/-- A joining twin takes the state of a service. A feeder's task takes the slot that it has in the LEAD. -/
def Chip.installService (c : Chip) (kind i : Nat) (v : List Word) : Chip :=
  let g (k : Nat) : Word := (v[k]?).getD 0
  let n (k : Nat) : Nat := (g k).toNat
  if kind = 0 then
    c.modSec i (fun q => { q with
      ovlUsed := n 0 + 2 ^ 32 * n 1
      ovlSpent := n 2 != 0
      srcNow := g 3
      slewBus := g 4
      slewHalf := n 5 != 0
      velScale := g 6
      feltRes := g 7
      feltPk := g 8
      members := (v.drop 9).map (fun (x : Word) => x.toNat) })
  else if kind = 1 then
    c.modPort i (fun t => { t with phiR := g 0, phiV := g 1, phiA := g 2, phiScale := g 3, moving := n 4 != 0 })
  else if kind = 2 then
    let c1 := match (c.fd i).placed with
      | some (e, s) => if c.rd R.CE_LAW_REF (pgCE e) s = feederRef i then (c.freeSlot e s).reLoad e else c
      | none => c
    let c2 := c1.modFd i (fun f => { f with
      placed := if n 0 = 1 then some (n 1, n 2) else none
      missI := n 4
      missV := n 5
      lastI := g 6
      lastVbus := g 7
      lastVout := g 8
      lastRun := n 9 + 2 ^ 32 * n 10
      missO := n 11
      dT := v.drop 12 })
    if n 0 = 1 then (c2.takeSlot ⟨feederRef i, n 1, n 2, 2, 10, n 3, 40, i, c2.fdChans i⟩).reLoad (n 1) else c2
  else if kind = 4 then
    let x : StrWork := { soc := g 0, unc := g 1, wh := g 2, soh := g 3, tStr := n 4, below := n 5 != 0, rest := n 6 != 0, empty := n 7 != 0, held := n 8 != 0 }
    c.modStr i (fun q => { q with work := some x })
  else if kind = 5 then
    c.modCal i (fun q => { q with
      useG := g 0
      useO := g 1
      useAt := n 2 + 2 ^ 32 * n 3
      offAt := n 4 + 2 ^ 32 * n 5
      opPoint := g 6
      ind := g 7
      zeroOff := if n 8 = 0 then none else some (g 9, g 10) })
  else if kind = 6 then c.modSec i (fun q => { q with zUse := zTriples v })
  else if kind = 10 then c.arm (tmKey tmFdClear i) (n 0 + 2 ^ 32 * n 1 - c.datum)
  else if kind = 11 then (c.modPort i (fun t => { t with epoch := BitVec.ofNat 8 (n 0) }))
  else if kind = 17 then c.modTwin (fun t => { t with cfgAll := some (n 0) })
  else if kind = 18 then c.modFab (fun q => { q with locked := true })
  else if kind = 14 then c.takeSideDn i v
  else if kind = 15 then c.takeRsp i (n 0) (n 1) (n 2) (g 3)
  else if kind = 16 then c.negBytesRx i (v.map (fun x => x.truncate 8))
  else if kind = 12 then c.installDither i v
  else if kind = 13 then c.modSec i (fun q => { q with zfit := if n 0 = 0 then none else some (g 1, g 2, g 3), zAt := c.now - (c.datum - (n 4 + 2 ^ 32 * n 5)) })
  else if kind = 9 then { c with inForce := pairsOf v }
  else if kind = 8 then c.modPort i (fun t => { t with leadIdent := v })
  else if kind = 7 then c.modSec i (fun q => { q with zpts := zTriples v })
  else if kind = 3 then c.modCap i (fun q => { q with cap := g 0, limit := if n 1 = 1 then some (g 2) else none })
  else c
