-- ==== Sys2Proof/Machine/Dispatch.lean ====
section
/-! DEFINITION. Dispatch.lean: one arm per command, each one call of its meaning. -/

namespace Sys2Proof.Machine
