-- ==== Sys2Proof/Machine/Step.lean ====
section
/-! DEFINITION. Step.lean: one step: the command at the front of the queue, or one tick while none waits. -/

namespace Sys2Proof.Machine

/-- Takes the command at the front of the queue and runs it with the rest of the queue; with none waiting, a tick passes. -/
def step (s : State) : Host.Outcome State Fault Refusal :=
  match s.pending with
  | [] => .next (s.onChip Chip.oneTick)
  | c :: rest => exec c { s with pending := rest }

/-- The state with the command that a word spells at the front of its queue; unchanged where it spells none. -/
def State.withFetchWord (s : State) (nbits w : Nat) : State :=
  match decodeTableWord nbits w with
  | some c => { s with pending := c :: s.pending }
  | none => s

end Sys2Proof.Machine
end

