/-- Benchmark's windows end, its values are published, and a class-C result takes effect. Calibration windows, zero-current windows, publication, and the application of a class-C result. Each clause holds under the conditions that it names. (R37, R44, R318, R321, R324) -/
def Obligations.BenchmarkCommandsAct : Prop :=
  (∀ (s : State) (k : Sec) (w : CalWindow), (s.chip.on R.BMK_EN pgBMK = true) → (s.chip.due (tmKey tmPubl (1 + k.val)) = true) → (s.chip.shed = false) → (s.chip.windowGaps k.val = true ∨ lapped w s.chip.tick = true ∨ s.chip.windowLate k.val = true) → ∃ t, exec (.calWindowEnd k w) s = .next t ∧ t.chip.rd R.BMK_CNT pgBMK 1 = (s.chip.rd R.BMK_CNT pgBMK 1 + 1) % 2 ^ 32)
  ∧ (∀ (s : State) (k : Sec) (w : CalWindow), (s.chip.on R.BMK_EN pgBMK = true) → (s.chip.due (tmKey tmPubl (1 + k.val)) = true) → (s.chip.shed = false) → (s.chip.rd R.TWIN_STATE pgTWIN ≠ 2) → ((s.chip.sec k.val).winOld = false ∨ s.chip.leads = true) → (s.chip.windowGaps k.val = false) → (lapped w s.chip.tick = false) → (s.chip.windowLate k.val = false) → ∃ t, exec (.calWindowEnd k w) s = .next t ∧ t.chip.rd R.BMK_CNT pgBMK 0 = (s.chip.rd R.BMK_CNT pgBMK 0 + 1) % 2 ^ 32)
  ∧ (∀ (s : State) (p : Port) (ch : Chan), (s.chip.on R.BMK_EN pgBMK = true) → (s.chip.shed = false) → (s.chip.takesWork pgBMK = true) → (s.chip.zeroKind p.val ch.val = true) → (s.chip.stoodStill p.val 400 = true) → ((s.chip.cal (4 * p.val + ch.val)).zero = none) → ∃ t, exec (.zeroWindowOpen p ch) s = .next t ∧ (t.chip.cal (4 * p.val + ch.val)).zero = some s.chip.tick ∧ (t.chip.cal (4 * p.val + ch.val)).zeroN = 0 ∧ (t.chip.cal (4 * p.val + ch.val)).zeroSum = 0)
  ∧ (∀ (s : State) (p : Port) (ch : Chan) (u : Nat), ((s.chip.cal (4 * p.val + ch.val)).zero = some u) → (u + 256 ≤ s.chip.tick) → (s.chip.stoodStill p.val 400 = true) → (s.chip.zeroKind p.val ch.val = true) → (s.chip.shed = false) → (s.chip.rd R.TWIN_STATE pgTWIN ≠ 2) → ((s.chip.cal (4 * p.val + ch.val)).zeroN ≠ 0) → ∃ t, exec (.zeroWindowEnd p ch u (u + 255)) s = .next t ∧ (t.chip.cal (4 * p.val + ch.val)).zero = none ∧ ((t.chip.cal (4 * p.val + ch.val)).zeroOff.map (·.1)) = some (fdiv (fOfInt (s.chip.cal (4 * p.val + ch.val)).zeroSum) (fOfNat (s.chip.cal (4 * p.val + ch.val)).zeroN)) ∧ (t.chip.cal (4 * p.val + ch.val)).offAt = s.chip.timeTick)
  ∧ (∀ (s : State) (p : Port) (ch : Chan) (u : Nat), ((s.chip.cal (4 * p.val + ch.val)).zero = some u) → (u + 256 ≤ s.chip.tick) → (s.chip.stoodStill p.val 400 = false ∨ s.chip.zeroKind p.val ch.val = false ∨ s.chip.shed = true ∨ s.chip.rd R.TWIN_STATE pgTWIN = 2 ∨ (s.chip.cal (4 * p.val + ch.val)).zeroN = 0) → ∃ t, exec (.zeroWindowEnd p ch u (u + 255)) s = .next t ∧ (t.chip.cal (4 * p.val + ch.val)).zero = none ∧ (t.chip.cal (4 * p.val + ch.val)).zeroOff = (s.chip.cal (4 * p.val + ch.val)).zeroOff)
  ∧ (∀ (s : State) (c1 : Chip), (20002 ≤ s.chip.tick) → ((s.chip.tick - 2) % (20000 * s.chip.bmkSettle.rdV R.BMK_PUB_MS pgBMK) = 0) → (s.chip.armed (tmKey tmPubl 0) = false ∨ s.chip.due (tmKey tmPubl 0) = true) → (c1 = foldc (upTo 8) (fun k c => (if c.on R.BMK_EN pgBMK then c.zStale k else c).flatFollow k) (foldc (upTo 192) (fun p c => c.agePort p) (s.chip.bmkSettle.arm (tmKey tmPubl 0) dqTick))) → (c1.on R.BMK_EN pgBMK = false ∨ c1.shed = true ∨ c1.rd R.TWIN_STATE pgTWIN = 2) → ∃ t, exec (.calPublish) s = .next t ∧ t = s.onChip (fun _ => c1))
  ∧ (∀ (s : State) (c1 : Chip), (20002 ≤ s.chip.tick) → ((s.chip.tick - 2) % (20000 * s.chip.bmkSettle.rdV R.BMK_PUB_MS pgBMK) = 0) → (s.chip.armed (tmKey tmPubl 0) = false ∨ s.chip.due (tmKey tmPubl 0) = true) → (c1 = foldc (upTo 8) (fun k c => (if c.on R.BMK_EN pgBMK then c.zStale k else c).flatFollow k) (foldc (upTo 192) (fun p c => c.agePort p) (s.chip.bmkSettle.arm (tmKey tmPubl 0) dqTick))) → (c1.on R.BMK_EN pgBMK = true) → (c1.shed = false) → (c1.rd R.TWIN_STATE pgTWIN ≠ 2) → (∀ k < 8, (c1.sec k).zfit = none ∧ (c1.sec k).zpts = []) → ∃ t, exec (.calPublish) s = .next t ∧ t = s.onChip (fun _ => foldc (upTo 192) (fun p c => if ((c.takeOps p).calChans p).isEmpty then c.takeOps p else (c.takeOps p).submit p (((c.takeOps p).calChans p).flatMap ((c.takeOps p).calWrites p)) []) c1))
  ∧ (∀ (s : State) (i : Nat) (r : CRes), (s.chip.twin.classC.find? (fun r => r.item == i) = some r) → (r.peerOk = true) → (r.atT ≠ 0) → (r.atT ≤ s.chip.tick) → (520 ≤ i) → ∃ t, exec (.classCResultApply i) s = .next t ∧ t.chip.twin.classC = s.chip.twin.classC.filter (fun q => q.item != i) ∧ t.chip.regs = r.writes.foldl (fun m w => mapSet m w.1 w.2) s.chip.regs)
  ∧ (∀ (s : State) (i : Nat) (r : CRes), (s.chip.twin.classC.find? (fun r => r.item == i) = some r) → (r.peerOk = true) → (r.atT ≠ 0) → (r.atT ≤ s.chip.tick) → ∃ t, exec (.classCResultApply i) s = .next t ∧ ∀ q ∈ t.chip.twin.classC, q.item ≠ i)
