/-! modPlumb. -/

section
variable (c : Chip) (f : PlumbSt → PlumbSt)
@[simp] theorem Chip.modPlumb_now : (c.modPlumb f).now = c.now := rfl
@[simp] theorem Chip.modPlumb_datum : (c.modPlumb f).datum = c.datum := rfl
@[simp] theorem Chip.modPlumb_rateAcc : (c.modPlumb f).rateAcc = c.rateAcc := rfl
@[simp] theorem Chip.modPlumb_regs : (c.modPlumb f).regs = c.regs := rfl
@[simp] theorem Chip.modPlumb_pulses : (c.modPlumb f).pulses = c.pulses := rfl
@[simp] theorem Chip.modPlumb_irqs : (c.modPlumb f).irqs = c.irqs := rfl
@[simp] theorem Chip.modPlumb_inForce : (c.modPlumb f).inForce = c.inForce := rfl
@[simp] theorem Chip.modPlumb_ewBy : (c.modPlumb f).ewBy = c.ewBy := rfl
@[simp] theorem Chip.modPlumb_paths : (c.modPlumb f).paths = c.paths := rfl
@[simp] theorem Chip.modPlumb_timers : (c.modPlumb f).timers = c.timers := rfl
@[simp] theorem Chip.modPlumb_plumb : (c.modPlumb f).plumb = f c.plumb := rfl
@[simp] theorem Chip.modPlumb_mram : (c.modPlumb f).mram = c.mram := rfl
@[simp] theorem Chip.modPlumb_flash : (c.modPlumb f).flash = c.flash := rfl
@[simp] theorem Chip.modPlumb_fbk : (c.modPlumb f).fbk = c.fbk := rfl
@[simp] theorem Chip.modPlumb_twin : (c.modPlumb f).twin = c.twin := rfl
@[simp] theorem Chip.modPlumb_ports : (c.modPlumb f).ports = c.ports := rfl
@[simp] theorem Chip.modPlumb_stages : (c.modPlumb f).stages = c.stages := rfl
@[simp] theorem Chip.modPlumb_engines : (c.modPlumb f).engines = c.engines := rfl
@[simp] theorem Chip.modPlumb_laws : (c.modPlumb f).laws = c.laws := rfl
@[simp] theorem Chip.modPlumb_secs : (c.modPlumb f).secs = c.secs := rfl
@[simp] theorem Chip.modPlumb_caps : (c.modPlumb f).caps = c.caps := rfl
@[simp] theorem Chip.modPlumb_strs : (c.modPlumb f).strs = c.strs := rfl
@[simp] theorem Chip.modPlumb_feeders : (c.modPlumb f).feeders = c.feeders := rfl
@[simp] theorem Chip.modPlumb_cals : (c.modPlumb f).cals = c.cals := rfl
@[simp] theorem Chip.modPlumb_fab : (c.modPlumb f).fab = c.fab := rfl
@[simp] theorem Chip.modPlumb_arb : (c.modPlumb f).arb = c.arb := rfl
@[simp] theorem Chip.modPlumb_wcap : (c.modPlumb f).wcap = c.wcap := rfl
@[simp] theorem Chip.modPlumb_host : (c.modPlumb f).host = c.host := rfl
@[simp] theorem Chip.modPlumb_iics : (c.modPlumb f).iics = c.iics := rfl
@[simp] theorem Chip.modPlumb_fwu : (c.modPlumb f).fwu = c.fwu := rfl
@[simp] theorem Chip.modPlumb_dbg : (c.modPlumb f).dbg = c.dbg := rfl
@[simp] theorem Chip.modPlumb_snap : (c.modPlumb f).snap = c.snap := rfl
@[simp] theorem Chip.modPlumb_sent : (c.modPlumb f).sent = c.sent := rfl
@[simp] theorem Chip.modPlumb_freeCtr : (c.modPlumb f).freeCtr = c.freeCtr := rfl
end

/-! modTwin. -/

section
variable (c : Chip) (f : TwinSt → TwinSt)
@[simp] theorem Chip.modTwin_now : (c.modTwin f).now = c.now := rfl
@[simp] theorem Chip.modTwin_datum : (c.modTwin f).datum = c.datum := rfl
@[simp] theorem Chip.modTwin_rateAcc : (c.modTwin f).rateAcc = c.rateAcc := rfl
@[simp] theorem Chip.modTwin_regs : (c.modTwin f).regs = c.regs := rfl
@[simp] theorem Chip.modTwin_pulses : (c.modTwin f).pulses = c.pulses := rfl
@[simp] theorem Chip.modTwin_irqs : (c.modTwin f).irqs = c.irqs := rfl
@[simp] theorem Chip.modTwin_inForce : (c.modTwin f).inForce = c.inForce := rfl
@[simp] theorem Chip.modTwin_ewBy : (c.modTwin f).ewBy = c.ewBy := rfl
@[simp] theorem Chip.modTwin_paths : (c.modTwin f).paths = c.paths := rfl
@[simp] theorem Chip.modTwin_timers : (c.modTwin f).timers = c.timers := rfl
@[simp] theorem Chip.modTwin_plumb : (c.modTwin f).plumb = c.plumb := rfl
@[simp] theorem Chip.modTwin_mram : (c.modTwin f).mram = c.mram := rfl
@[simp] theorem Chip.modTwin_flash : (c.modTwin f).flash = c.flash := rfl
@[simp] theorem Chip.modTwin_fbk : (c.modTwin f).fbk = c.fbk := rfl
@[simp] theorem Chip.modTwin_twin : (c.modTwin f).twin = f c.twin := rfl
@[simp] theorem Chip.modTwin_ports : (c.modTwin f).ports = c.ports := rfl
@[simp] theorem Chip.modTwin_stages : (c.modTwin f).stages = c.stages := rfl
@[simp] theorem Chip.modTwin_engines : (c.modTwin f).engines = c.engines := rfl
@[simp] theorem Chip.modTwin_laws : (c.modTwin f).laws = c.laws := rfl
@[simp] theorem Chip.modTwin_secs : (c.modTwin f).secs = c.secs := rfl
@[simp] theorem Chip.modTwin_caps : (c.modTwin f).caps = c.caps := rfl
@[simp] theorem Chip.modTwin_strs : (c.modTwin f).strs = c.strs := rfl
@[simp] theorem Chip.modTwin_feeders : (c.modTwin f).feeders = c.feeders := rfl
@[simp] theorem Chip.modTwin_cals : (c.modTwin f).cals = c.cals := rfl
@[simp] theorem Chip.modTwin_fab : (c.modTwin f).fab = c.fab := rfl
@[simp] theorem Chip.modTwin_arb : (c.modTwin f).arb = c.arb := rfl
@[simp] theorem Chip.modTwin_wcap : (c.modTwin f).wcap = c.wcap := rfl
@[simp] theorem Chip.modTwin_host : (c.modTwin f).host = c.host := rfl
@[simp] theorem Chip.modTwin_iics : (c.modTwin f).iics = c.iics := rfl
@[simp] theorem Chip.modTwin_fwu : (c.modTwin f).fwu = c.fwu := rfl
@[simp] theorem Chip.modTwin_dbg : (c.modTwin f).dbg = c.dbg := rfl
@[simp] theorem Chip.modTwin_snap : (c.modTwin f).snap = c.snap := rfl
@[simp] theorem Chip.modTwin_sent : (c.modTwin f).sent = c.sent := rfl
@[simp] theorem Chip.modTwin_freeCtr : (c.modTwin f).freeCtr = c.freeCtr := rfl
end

•••••

Exercise goal:
Each line from the line holding "f).plumb = c.plumb := rfl" through the end of the material above is to be printed exactly, both ends included, and no other line is to appear.

Written reply:
@[simp] theorem Chip.modTwin_plumb : (c.modTwin f).plumb = c.plumb := rfl
@[simp] theorem Chip.modTwin_mram : (c.modTwin f).mram = c.mram := rfl
@[simp] theorem Chip.modTwin_flash : (c.modTwin f).flash = c.flash := rfl
@[simp] theorem Chip.modTwin_fbk : (c.modTwin f).fbk = c.fbk := rfl
@[simp] theorem Chip.modTwin_twin : (c.modTwin f).twin = f c.twin := rfl
@[simp] theorem Chip.modTwin_ports : (c.modTwin f).ports = c.ports := rfl
@[simp] theorem Chip.modTwin_stages : (c.modTwin f).stages = c.stages := rfl
@[simp] theorem Chip.modTwin_engines : (c.modTwin f).engines = c.engines := rfl
@[simp] theorem Chip.modTwin_laws : (c.modTwin f).laws = c.laws := rfl
@[simp] theorem Chip.modTwin_secs : (c.modTwin f).secs = c.secs := rfl
@[simp] theorem Chip.modTwin_caps : (c.modTwin f).caps = c.caps := rfl
@[simp] theorem Chip.modTwin_strs : (c.modTwin f).strs = c.strs := rfl
@[simp] theorem Chip.modTwin_feeders : (c.modTwin f).feeders = c.feeders := rfl
@[simp] theorem Chip.modTwin_cals : (c.modTwin f).cals = c.cals := rfl
@[simp] theorem Chip.modTwin_fab : (c.modTwin f).fab = c.fab := rfl
@[simp] theorem Chip.modTwin_arb : (c.modTwin f).arb = c.arb := rfl
@[simp] theorem Chip.modTwin_wcap : (c.modTwin f).wcap = c.wcap := rfl
@[simp] theorem Chip.modTwin_host : (c.modTwin f).host = c.host := rfl
@[simp] theorem Chip.modTwin_iics : (c.modTwin f).iics = c.iics := rfl
@[simp] theorem Chip.modTwin_fwu : (c.modTwin f).fwu = c.fwu := rfl
@[simp] theorem Chip.modTwin_dbg : (c.modTwin f).dbg = c.dbg := rfl
@[simp] theorem Chip.modTwin_snap : (c.modTwin f).snap = c.snap := rfl
@[simp] theorem Chip.modTwin_sent : (c.modTwin f).sent = c.sent := rfl
@[simp] theorem Chip.modTwin_freeCtr : (c.modTwin f).freeCtr = c.freeCtr := rfl
end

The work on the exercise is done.